魅力アップの心理学「成熟さ」(3)~「自立」の先にある段階~

依存から自立へ、という心の成長プロセスの先には、「相互依存」といわれる段階があります。

自立ができていて、その上で依存も受け入れられるという相互依存の段階に入ると、相手も自分も人との関わり方が楽になるだけでなく、「包容力」などの「成熟さ」という魅力が前面に現れてくるようになります。

●自立の先にある段階

他者に依存をすることで傷つき、自分の欲求を満たしてもらえないことから自立をしていくとう、依存から自立へという心の成長プロセスを見てきましたが、自立が終着点というわけではありません。

自立の先には、また別の新たな段階があります。

それは、「相互依存」とか「共同創造」といわれる段階で、一言でいうと、依存を受け入れていくプロセスになります。

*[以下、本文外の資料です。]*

/-! ### Acknowledgements -/

/-- Send an acknowledgement (R166). -/
def sendAck (a : AckAcc) (b : Blk) : Blk :=
  let c : Cls := { rt := a.rt, stream := a.stream, ctx := a.ctx }
  match reachFail b a.ctx a.chip a.die with
  | some _ => b
  | none =>
    sendMsg a.chip a.die c (.gradAck { status := a.status, overrange := a.tables.any (fun t => b.gs.sticky.get false (tabKey a.ctx t.1)),
                                       msgs := a.msgs, tag := a.tag, occFrozen := min a.occFrozen 0xFFFFFFFF,
                                       chip := b.ident.chip, die := b.ident.die }) b

/-- Account for one message of slice n: the 64th of a requester and status is acknowledged with the rest (R166). -/
def ackMsg (n : Nat) (m : SMsg) (status occFrozen : Nat) (b : Blk) : Blk :=
  let x := b.slice n
  let mine (a : AckAcc) : Bool := a.chip = m.b.srcChip && a.die = m.b.srcDie && a.pitch = m.b.srcPitch && a.tag = m.b.tag
    && a.status = status && a.ctx = m.b.ctx
  let old := (x.acks.find? mine).getD { chip := m.b.srcChip, die := m.b.srcDie, pitch := m.b.srcPitch, tag := m.b.tag, status := status,
                                        ctx := m.b.ctx, tables := [], msgs := 0, occFrozen := 0, since := b.clk.gs, rt := m.rt,
                                        stream := m.stream }
  let a := { old with msgs := old.msgs + 1, occFrozen := old.occFrozen + occFrozen,
                      tables := if old.tables.contains (m.b.table, m.b.slot) then old.tables else old.tables ++ [(m.b.table, m.b.slot)] }
  let rest := x.acks.filter (fun a => !mine a)
  if a.msgs = 64 then sendAck a (b.setSlice n { x with acks := rest })
  else b.setSlice n { x with acks := rest ++ [a] }

/-- ACK_TIMER (R166): 1,024 GS cycles after the first message that has not been acknowledged. -/
def effAckTimer (n : Nat) (b : Blk) : Blk :=
  let x := b.slice n
  let due := x.acks.filter (fun a => a.since + 1024 ≤ b.clk.gs)
  due.foldl (fun b a => sendAck a b) (b.setSlice n { x with acks := x.acks.filter (fun a => !(a.since + 1024 ≤ b.clk.gs)) })

/-! ### The dispatcher -/

/-- What the home's descriptor must hold (R157). -/
def homeUsable (visit : Bool) (t : Captured) : Bool :=
  t.ok && t.overBase != 0 && decide (4096 ≤ t.overBytes) && t.overBytes % 64 == 0
    && (visit || (t.arenaBase != 0 && decide (6 ≤ t.arenaLog2 ∧ t.arenaLog2 ≤ 30)))

/-- What reading the home's descriptor gives. -/
inductive HomeRd where
  | ok (t : Captured)
  | bad
  | wait
deriving DecidableEq, Repr

/-- Read a table's descriptor through a descriptor buffer (R156, R157), which keeps it until a MAINT that invalidates pitch metadata
caches, or a TABLE_SWAP, completes (R68; DEDUCED, log 22). -/
def bufTable (buf n : Nat) (u : UnitRef) (c : Cls) (table : Nat) (b : Blk) : Blk × Rd :=
  match b.gs.dbuf.find? (fun e => e.1 = buf && e.2.1 = c.ctx && e.2.2.1 = table) with
  | some e => (b, .ok e.2.2.2)
  | none =>
    match readTable (.slice n) u c table b with
    | (b, .ok l) => ({ b with gs := { b.gs with dbuf := b.gs.dbuf ++ [(buf, c.ctx, table, l)] } }, .ok l)
    | r => r

/-- Read the home's descriptor; a poisoned or unreachable line makes a record (R157). -/
def readHome (buf n : Nat) (u : UnitRef) (c : Cls) (table : Nat) (b : Blk) : Blk × HomeRd :=
  let va := (ctxHdr b c.ctx).tableDir + 256 * table
  match bufTable buf n u c table b with
  | (b, .ok l) =>
    let t : Captured := { table := table, bytes := plain l, slot := byteAt (plain l) 19 % 4 }
    if homeUsable (isVisit b c.ctx) t then (b, .ok t) else (b, .bad)
  | (b, .badMeta) =>
    (raise { cause := 0x12, ctx := some c.ctx, unit := 3, inst := n, detail := poisonSource c va b, detail2 := va } b, .bad)
  | (b, .fail _) =>
    (raise { cause := 0x0E, ctx := some c.ctx, unit := 3, inst := n, detail := farAddr c va b } b, .bad)
  | (b, .wait) => (b, .wait)
  | (b, .fault) => (b, .wait)

/-- The owner slice of a die-local row (R156). -/
def ownerSlice (b : Blk) (lrow : Nat) : Nat := ((mix64 (BitVec.ofNat 64 lrow)).toNat / 2 ^ 32) % b.sliceCount

/-- The dispatcher's read of a table's descriptor, as a unit of work. -/
def dispatchRef (ctx table : Nat) : UnitRef := .msg (2 ^ 40 + tabKey ctx table)

def isContrib (r : Rx) : Bool :=
  match r.msg with
  | .contrib _ => true
  | _ => false

/-- Records for the contexts that a withholding slice holds up (R394). -/
def withheldRecords (n : Nat) (b : Blk) : Blk :=
  let ctxs := ((b.slice n).inbox.map (·.b.ctx) ++ (b.gs.logq.filter (fun r => r.slice = n)).map (·.ctx)).eraseDups
  if withholds b n && b.gs.logq.any (fun r => (b.log r.ctx r.table).full) then
    ctxs.foldl (fun b c => raise { cause := 0x03, ctx := some c, shared := true, unit := 3, inst := n } b) b
  else b

/-- A message reaches its slice; one with SAT set sets the sticky bit on arrival (R167). -/
def toSlice (n : Nat) (i : Nat) (r : Rx) (m : ContribB) (lrow : Nat) (usable : Bool) (b : Blk) : Blk :=
  let late := usable && stepRunning b m.ctx m.table
  let s : SMsg := { mid := b.gs.nextMid, b := m, lrow := lrow, usable := usable, late := late, rt := r.rt, stream := r.stream }
  let b := takeRx i r { b with gs := { b.gs with nextMid := b.gs.nextMid + 1 } }
  let was := withholds b n
  let x := b.slice n
  let b := b.setSlice n { x with inbox := x.inbox ++ [s] }
  let b := if late then bump Ctr.upLateHeld m.ctx 1 b else b
  let b := if m.sat then setSticky n m.ctx m.table b else b
  if was then b else withheldRecords n b

/-- What the dispatcher makes of one contribution. -/
inductive Resolved where
  | to (n lrow : Nat) (usable : Bool)
  | wait
deriving DecidableEq, Repr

依存の時代というのは、自立をすることができずに他者に依存していました。
それは、言い換えると「依存はできるけれど自立ができない」状態ということができます。

そして、自立の時代というのは、依存を嫌ったり否定したりすることで自立していきます。
それは、言い換えると「自立はしたけれど、依存を受け入れることができない」という状態ということができます。

その先にある「相互依存」や「共同創造」とは、「自立もできて依存もできる」状態になっていくというプロセスになります。

自立ができた上で依存を受け入れることができるようになると、「自分の幸せは他人次第」「愛されるために誰かに合わせる」というような“自分がない状態”ではなく、それでいて、「自分のやり方」や「正しさ」という理性的な判断などによって人を遠ざけることがなく、自分や他人の依存心と上手に付き合えるようになります。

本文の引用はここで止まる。